theorem envRaise_sys (s : State) (e : Nat) : (envRaise s e).sys = s.sys := by
  unfold envRaise
  repeat' first
    | with_reducible rfl
    | with_reducible assumption
    | simp only [State_modFs_sys]
    | split
    | (intro _)
    | refine Eq.trans (sys_foldl ?_ _ _) ?_
    | dsimp only

theorem execVoutPoll_sys (mv : Nat) (s : State) :
    outSys (execVoutPoll mv s) s.sys = s.sys := by
  unfold execVoutPoll
  repeat' first
    | with_reducible rfl
    | with_reducible assumption
    | simp only [State_put2_sys, State_setYoke_sys, envRaise_sys, outSys_next]
    | split
    | (intro _)
    | dsimp only

theorem execVoutSettleTimeout_sys (s : State) :
    outSys (execVoutSettleTimeout s) s.sys = s.sys := by
  unfold execVoutSettleTimeout
  repeat' first
    | with_reducible rfl
    | with_reducible assumption
    | simp only [State_put2_sys, State_setYoke_sys, devEvent_sys, askVolt_sys, envAbandon_sys, outSys_next, outSys_done]
    | split
    | (intro _)
    | dsimp only

theorem execEnvelopeChangeDone_sys (s : State) :
    outSys (execEnvelopeChangeDone s) s.sys = s.sys := by
  unfold execEnvelopeChangeDone
  repeat' first
    | with_reducible rfl
    | with_reducible assumption
    | simp only [State_put2_sys, devEvent_sys, State_setYoke_sys, recharge_sys, outSys_next, outSys_done]
    | split
    | (intro _)
    | refine Eq.trans (sys_foldl ?_ _ _) ?_
    | refine Eq.trans (sys_foldl_snd ?_ _ _) ?_
    | refine Eq.trans (sys_foldl_fst ?_ _ _) ?_
    | dsimp only

theorem execYokeCeilingWrite_sys (w : Nat) (v : Word) (s : State) :
    outSys (execYokeCeilingWrite w v s) s.sys = s.sys := by
  unfold execYokeCeilingWrite
  repeat' first
    | with_reducible rfl
    | with_reducible assumption
    | simp only [State_put2_sys, devEvent_sys, recallFor_sys, outSys_done]
    | split
    | (intro _)
    | refine Eq.trans (adminWrite_sys _ _ _ ?_) ?_
    | dsimp only

theorem execIoutSample_sys (cu : Nat) (s : State) :
    outSys (execIoutSample cu s) s.sys = s.sys := by
  unfold execIoutSample
  repeat' first
    | with_reducible rfl
    | with_reducible assumption
    | simp only [State_w2_sys, devEvent_sys, State_raise_sys, outSys_done]
    | split
    | (intro _)
    | dsimp only

theorem execYokeCalUpdate_sys (s : State) :
    outSys (execYokeCalUpdate s) s.sys = s.sys := by
  unfold execYokeCalUpdate
  repeat' first
    | with_reducible rfl
    | with_reducible assumption
    | simp only [State_setYoke_sys, outSys_next]
    | split
    | (intro _)
    | dsimp only

theorem execFallowTaskStart_sys (k u : Nat) (due : Bool) (s : State) :
    outSys (execFallowTaskStart k u due s) s.sys = s.sys := by
  unfold execFallowTaskStart
  repeat' first
    | with_reducible rfl
    | with_reducible assumption
    | simp only [State_modFs_sys, State_setYoke_sys, askGrant_sys, outSys_next]
    | split
    | (intro _)
    | dsimp only

theorem execLaneRecal_sys (l : Nat) (s : State) :
    outSys (execLaneRecal l s) s.sys = s.sys := by
  unfold execLaneRecal
  repeat' first
    | with_reducible rfl
    | with_reducible assumption
    | simp only [State_setYoke_sys, outSys_next]
    | split
    | (intro _)
    | dsimp only

theorem execFieldSelftestStart_sys (f : Nat) (s : State) :
    outSys (execFieldSelftestStart f s) s.sys = s.sys := by
  unfold execFieldSelftestStart
  repeat' first
    | with_reducible rfl
    | with_reducible assumption
    | simp only [State_modFs_sys, outSys_next]
    | split
    | (intro _)
    | dsimp only

theorem throttleDown_sys (s : State) (f : Nat) :
    (throttleDown s f).sys = s.sys := by
  unfold throttleDown
  repeat' first
    | with_reducible rfl
    | with_reducible assumption
    | simp only [State_modFs_sys, recharge_sys]
    | split
    | (intro _)
    | dsimp only

theorem throttleUp_sys (s : State) (f : Nat) :
    (throttleUp s f).sys = s.sys := by
  unfold throttleUp
  repeat' first
    | with_reducible rfl
    | with_reducible assumption
    | simp only [State_modFs_sys, State_setYoke_sys, recharge_sys]
    | split
    | (intro _)
    | dsimp only

theorem tempNote_sys (s : State) (t : List Int) :
    (tempNote s t).sys = s.sys := by
  unfold tempNote
  repeat' first
    | with_reducible rfl
    | with_reducible assumption
    | simp only [State_w2_sys, devEvent_sys]
    | split
    | (intro _)
    | dsimp only

theorem tempHot_sys (s : State) (lim : Nat) (top : Int) :
    (tempHot s lim top).sys = s.sys := by
  unfold tempHot
  repeat' first
    | with_reducible rfl
    | with_reducible assumption
    | simp only [devEvent_sys, State_setYoke_sys]
    | split
    | (intro _)
    | dsimp only

theorem tempPace_sys (s : State) (t : List Int) :
    (tempPace s t).sys = s.sys := by
  unfold tempPace
  repeat' first
    | with_reducible rfl
    | with_reducible assumption
    | simp only [throttleDown_sys, throttleUp_sys]
    | split
    | (intro _)
    | refine Eq.trans (sys_foldl ?_ _ _) ?_
    | refine Eq.trans (sys_foldl_snd ?_ _ _) ?_
    | refine Eq.trans (sys_foldl_fst ?_ _ _) ?_
    | dsimp only

theorem tempTrip_sys (s : State) (trip : Bool) :
    (tempTrip s trip).sys = s.sys := by
  unfold tempTrip
  repeat' first
    | with_reducible rfl
    | with_reducible assumption
    | simp only [State_raise_sys, setCause_sys]
    | split
    | (intro _)
    | dsimp only

theorem execTempSample_sys (t0 : List Int) (s : State) :
    outSys (execTempSample t0 s) s.sys = s.sys := by
  unfold execTempSample
  repeat' first
    | with_reducible rfl
    | with_reducible assumption
    | simp only [tempNote_sys, tempHot_sys, tempPace_sys, tempTrip_sys, outSys_done]
    | split
    | (intro _)
    | dsimp only

end Sys2Proof.Machine
end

## What you are asked to do
Word for word, give the records again.

## Result below
theorem envRaise_sys (s : State) (e : Nat) : (envRaise s e).sys = s.sys := by
  unfold envRaise
  repeat' first
    | with_reducible rfl
    | with_reducible assumption
    | simp only [State_modFs_sys]
    | split
    | (intro _)
    | refine Eq.trans (sys_foldl ?_ _ _) ?_
    | dsimp only

theorem execVoutPoll_sys (mv : Nat) (s : State) :
    outSys (execVoutPoll mv s) s.sys = s.sys := by
  unfold execVoutPoll
  repeat' first
    | with_reducible rfl
    | with_reducible assumption
    | simp only [State_put2_sys, State_setYoke_sys, envRaise_sys, outSys_next]
    | split
    | (intro _)
    | dsimp only

theorem execVoutSettleTimeout_sys (s : State) :
    outSys (execVoutSettleTimeout s) s.sys = s.sys := by
  unfold execVoutSettleTimeout
  repeat' first
    | with_reducible rfl
    | with_reducible assumption
    | simp only [State_put2_sys, State_setYoke_sys, devEvent_sys, askVolt_sys, envAbandon_sys, outSys_next, outSys_done]
    | split
    | (intro _)
    | dsimp only

theorem execEnvelopeChangeDone_sys (s : State) :
    outSys (execEnvelopeChangeDone s) s.sys = s.sys := by
  unfold execEnvelopeChangeDone
  repeat' first
    | with_reducible rfl
    | with_reducible assumption
    | simp only [State_put2_sys, devEvent_sys, State_setYoke_sys, recharge_sys, outSys_next, outSys_done]
    | split
    | (intro _)
    | refine Eq.trans (sys_foldl ?_ _ _) ?_
    | refine Eq.trans (sys_foldl_snd ?_ _ _) ?_
    | refine Eq.trans (sys_foldl_fst ?_ _ _) ?_
    | dsimp only

theorem execYokeCeilingWrite_sys (w : Nat) (v : Word) (s : State) :
    outSys (execYokeCeilingWrite w v s) s.sys = s.sys := by
  unfold execYokeCeilingWrite
  repeat' first
    | with_reducible rfl
    | with_reducible assumption
    | simp only [State_put2_sys, devEvent_sys, recallFor_sys, outSys_done]
    | split
    | (intro _)
    | refine Eq.trans (adminWrite_sys _ _ _ ?_) ?_
    | dsimp only

theorem execIoutSample_sys (cu : Nat) (s : State) :
    outSys (execIoutSample cu s) s.sys = s.sys := by
  unfold execIoutSample
  repeat' first
    | with_reducible rfl
    | with_reducible assumption
    | simp only [State_w2_sys, devEvent_sys, State_raise_sys, outSys_done]
    | split
    | (intro _)
    | dsimp only

theorem execYokeCalUpdate_sys (s : State) :
    outSys (execYokeCalUpdate s) s.sys = s.sys := by
  unfold execYokeCalUpdate
  repeat' first
    | with_reducible rfl
    | with_reducible assumption
    | simp only [State_setYoke_sys, outSys_next]
    | split
    | (intro _)
    | dsimp only

theorem execFallowTaskStart_sys (k u : Nat) (due : Bool) (s : State) :
    outSys (execFallowTaskStart k u due s) s.sys = s.sys := by
  unfold execFallowTaskStart
  repeat' first
    | with_reducible rfl
    | with_reducible assumption
    | simp only [State_modFs_sys, State_setYoke_sys, askGrant_sys, outSys_next]
    | split
    | (intro _)
    | dsimp only

theorem execLaneRecal_sys (l : Nat) (s : State) :
    outSys (execLaneRecal l s) s.sys = s.sys := by
  unfold execLaneRecal
  repeat' first
    | with_reducible rfl
    | with_reducible assumption
    | simp only [State_setYoke_sys, outSys_next]
    | split
    | (intro _)
    | dsimp only

theorem execFieldSelftestStart_sys (f : Nat) (s : State) :
    outSys (execFieldSelftestStart f s) s.sys = s.sys := by
  unfold execFieldSelftestStart
  repeat' first
    | with_reducible rfl
    | with_reducible assumption
    | simp only [State_modFs_sys, outSys_next]
    | split
    | (intro _)
    | dsimp only

theorem throttleDown_sys (s : State) (f : Nat) :
    (throttleDown s f).sys = s.sys := by
  unfold throttleDown
  repeat' first
    | with_reducible rfl
    | with_reducible assumption
    | simp only [State_modFs_sys, recharge_sys]
    | split
    | (intro _)
    | dsimp only

theorem throttleUp_sys (s : State) (f : Nat) :
    (throttleUp s f).sys = s.sys := by
  unfold throttleUp
  repeat' first
    | with_reducible rfl
    | with_reducible assumption
    | simp only [State_modFs_sys, State_setYoke_sys, recharge_sys]
    | split
    | (intro _)
    | dsimp only

theorem tempNote_sys (s : State) (t : List Int) :
    (tempNote s t).sys = s.sys := by
  unfold tempNote
  repeat' first
    | with_reducible rfl
    | with_reducible assumption
    | simp only [State_w2_sys, devEvent_sys]
    | split
    | (intro _)
    | dsimp only

theorem tempHot_sys (s : State) (lim : Nat) (top : Int) :
    (tempHot s lim top).sys = s.sys := by
  unfold tempHot
  repeat' first
    | with_reducible rfl
    | with_reducible assumption
    | simp only [devEvent_sys, State_setYoke_sys]
    | split
    | (intro _)
    | dsimp only

theorem tempPace_sys (s : State) (t : List Int) :
    (tempPace s t).sys = s.sys := by
  unfold tempPace
  repeat' first
    | with_reducible rfl
    | with_reducible assumption
    | simp only [throttleDown_sys, throttleUp_sys]
    | split
    | (intro _)
    | refine Eq.trans (sys_foldl ?_ _ _) ?_
    | refine Eq.trans (sys_foldl_snd ?_ _ _) ?_
    | refine Eq.trans (sys_foldl_fst ?_ _ _) ?_
    | dsimp only

theorem tempTrip_sys (s : State) (trip : Bool) :
    (tempTrip s trip).sys = s.sys := by
  unfold tempTrip
  repeat' first
    | with_reducible rfl
    | with_reducible assumption
    | simp only [State_raise_sys, setCause_sys]
    | split
    | (intro _)
    | dsimp only

theorem execTempSample_sys (t0 : List Int) (s : State) :
    outSys (execTempSample t0 s) s.sys = s.sys := by
  unfold execTempSample
  repeat' first
    | with_reducible rfl
    | with_reducible assumption
    | simp only [tempNote_sys, tempHot_sys, tempPace_sys, tempTrip_sys, outSys_done]
    | split
    | (intro _)
    | dsimp only

end Sys2Proof.Machine
end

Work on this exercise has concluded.